Not even close to being correct.
1. Compute Earth's moment of inertia.
For a sphere of uniform density, I = .4 MR²
But since Earth's density is non-uniform, the correct moment of inertia factor is .3307, hence for Earth, I = .3307 MR²
Mass = 5.97e24 kg
Radius = 6371 km
therefore I = 8.02e31 kg km²
2. Compute moment of inertia for a thin shell of water 1 mm thick
Volume of 1 km x 1 km x 1 mm of water = 1000 x 1000 x .001 = 1000 m³.
Mass of 1000 m³ water = 1e6 kg
Area of Earth's oceans: 361,060,000 km²
Mass of 1mm water added to earth's oceans: 1e6 x 3.6106e8 = 3.6106e14 kg
For a thin spherical shell, I = 2/3 MR²
Here we assume that the oceans are evenly distributed across the surface, which isn't true, but it's not far wrong.
Therefore moment of inertia of 1mm water shell = 9.77e21 kg km²
Notice already: TEN orders of magnitude difference!
3. Angular momentum is conserved. Compute angular momentum L = Iω where ω is angular velocity in radians per second. For earth, ω = 2 π / 86400.

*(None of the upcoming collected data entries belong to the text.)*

-- ==== Sys2Proof/Machine/State.lean ====
section
/-! DEFINITION. Machine/State.lean: all the state that the manual gives one KX-Z7M, as plain data, and its state after
reset. Register files, tables and memories are sparse maps (Machine/Map.lean). -/

namespace Sys2Proof.Machine

/-! ### Reasons to stop -/

/-- Why the machine stops. -/
inductive Fault where
  /-- Raised by `step` alone, when the module has no power (R417, R439) and the agenda brings none back. Safe: a module
  without power does nothing. -/
  | noPower
deriving DecidableEq, Repr

/-- What the model gives no meaning to. -/
inductive Refusal where
  /-- Raised by an arm of `exec` whose operation has no meaning yet. Safe: nothing can be proved of a next state. -/
  | notModelled (mnemonic : String)
deriving DecidableEq, Repr

/-! ### Memory -/

/-- One space of bytes (R127): the bytes, and for each 32-byte sector the exclusive OR of its stored grain code with the
code that R158 gives for its bytes (zero for a good code) and its poison bit (R159). A line of an enciphered frame lies there as ciphertext (R143). -/
structure Memory where
  bytes : List Host.Cell
  codeDiff : SMap (BitVec 16)
  poison : SMap Bool
deriving DecidableEq, Repr

/-- What a byte that nothing has written reads as (log entry 3). -/
def Memory.fill : Byte := 0

/-- A space in which nothing is listed. -/
def Memory.empty : Memory := ⟨[], [], []⟩

/-- The canonical form of a space. -/
def Memory.wf (m : Memory) : Bool :=
  SMap.wf Memory.fill m.bytes && SMap.wf 0 m.codeDiff && SMap.wf false m.poison

/-- A sector as it travels: its bytes, its stored code and its poison bit. -/
structure Sector where
  bytes : List Byte
  code : BitVec 16
  poison : Bool
deriving DecidableEq, Repr

/-! ### Tiles -/

/-- The class of an element of a WINDOW tile (R117). -/
inductive ElemClass where
  | finite | posInf | negInf | nan
deriving DecidableEq, Repr

/-- An element of a WINDOW tile: class, sign and 128-bit magnitude (R117). -/
structure WinElem where
  cls : ElemClass
  neg : Bool
  mag : BitVec 128
deriving DecidableEq, Repr

/-- The cleared element of `mzero` (R117). -/
def WinElem.zero : WinElem := ⟨.finite, false, 0⟩

/-- The mode bit of a tile (R117). -/
inductive TileMode where
  | window | f64
deriving DecidableEq, Repr

/-- A tile (R117): element (i, j) stands under key 64 i + j; `f64` holds the binary64 values of F64 mode. -/
structure Tile where
  mode : TileMode
  anchor : Int
  win : SMap WinElem
  f64 : SMap W64
deriving DecidableEq, Repr

/-- The tile that `mzero` leaves (R117). -/
def Tile.zero : Tile := ⟨.window, -320, [], []⟩

/-! ### Results that wait for their tick -/

/-- A result of the landing queue (R27): what it writes. Vector and mask results name the byte lanes or bits they write. -/
inductive LandVal where
  | s (r : Nat) (x : W64)
  | p (r : Nat) (x : Bool)
  | v (r : Nat) (x : V1024) (lanes : Mask)
  | m (r : Nat) (x : Mask) (bits : Mask)
  | latch (l : Nat) (entries : List (Nat × BitVec 32))
  | rb (r : Nat) (row : Memory)
  | prb (lanes : List (BitVec 32))
deriving DecidableEq, Repr

/-- An entry of the landing queue: its due tick (none while a variable result is not covered, R28), its value, the poison
tag of its sources, for a variable result its space and access number, and the tick of its issue (R375). -/
structure Landing where
  due : Option Nat
  val : LandVal
  tag : Bool
  var : Option (QSpace × Nat)
  iss : Nat
deriving DecidableEq, Repr

/-- A pending tile result (R234): `mm` is true for `mma` and `mmr`, whose result every later M operation sees. -/
structure PendTile where
  tile : Nat
  due : Nat
  val : Tile
  mm : Bool
deriving DecidableEq, Repr

/-- A CSR write that does not govern yet (R71): its governing tick, register and value, and the core cycle of its issue. -/
structure CsrPend where
  gov : Nat
  csr : Nat
  val : W64
  cyc : Nat
deriving DecidableEq, Repr

/-- FPSTAT flags that wait for their tick (R113): the due tick, the tick of issue and the flags. -/
structure FlagPend where
  due : Nat
  iss : Nat
  bits : BitVec 6
deriving DecidableEq, Repr

/-- A pending compare of `dup` (R79, R227): the bundle of the `dup`, and the result and flags of its own unit, which V0's must equal at the
due tick. -/
structure DupPend where
  bundle : Nat
  second : Landing
  flags : BitVec 6
deriving DecidableEq, Repr

/-! ### A context -/

/-- What a Blocked context waits for (R22, R23). -/
inductive Block where
  | noTask
  | awaitf (cq : Nat) (d : Nat)
  | rels (cq : Nat)
  | waitr (spaces : BitVec 5) (upTo : Nat) (bundle : Nat)
  | bar (key : Nat) (phase : Nat)
  | wtime (deadline : Nat)
  | tend
deriving DecidableEq, Repr

/-- Why a context is Stalled (R22): a busy tile, a vector bank with cycles left, a mark that waits for translations, for its
command's probe or for an in-flight entry; and a bundle that reads core store and has to wait for an earlier store or `amo` (log entry 75). -/
inductive Stall where
  | tile | bank (left : Nat) | walks | probe | entry | order
deriving DecidableEq, Repr

/-- The state of a context (R22). Running lasts within one cycle; Pre-empted is that of a context held in the latch bank (one held in
an image has left its slot, see `State.saved`). -/
inductive CtxState where
  | unbound
  | blocked (b : Block)
  | ready
  | running
  | stalled (w : Stall)
  | suspended
  | preempted
  | lost
deriving DecidableEq, Repr

/-- PRB (R287). -/
structure Prb where
  lanes : SMap (BitVec 32)
  tag : Bool
deriving DecidableEq, Repr

/-- The registers that the restart-mark shadow holds (R32, R235, R287), in physical order. Scale latch entry (latch, line,
block) stands under key 1024 latch + 16 line + block. -/
structure RegSet where
  s : SMap W64
  sTag : BitVec 64
  p : BitVec 16
  v : SMap V1024
  vTag : BitVec 64
  m : SMap Mask
  mTag : BitVec 8
  tiles : SMap Tile
  latches : SMap (BitVec 32)
  rb : SMap Memory
  h : SMap (BitVec 16)
  lc : SMap W64
  prb : Prb
  rrb : BitVec 5
  redirects : List (Nat × Nat)
  pc : Nat
  tick : Nat
  landing : List Landing
  pendTiles : List PendTile
  flagQ : List FlagPend
  csrQ : List CsrPend
  dupQ : List DupPend
deriving DecidableEq, Repr

/-- Zero registers (R365). -/
def RegSet.zero : RegSet :=
  { s := [], sTag := 0, p := 0, v := [], vTag := 0, m := [], mTag := 0, tiles := [], latches := [], rb := [], h := [], lc := [],
    prb := ⟨[], false⟩, rrb := 0, redirects := [], pc := 0, tick := 0, landing := [], pendTiles := [], flagQ := [], csrQ := [],
    dupQ := [] }

/-- Where an access goes (R129, R130, R132): cluster-store or deck-store offset, or a handle's tensor and coordinates. -/
inductive Target where
  | k (addr : Nat)
  | d (off : Nat)
  | t (sp : QSpace) (handle tensor : Nat) (coords : List Nat)
deriving DecidableEq, Repr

Therefore angular momentum L = 8.02e31 2 π / 86400 = 5.83e27 kg km² rad/sec.
Assuming for convenience that polar ice is perfectly axial, its angular momentum is zero. Melting the ice adds the moment of inertia of the shell to the moment of inertia to the Earth as a whole. So post-melt moment of inertia is: 8.02e31 + 9.77e21 = 8.02e31 (plus a lot of decimals) kg km². Since angular momentum is conserved, the new tiny-bit larger moment of inertia must be balanced by a new tiny-bit smaller angular velocity.
So:
Initial angular velocity: 7.242205216643040e-5 rad/sec
Final angular velocity: 7.272205215756699e-5 rad/sec
with a difference of 8.8634e-15 rad/sec
which amounts to a longer day by a whopping 10.53 microseconds (that's millionths of a second).
Is this detectable? It's just barely within measureability limits, but it is swamped by daily effects of weather (~1 order of magnitude larger), seasonal effects (~2 orders of magnitude larger) and long-term lunar effects (~3 orders of magnitude larger). So it's lost in the noise.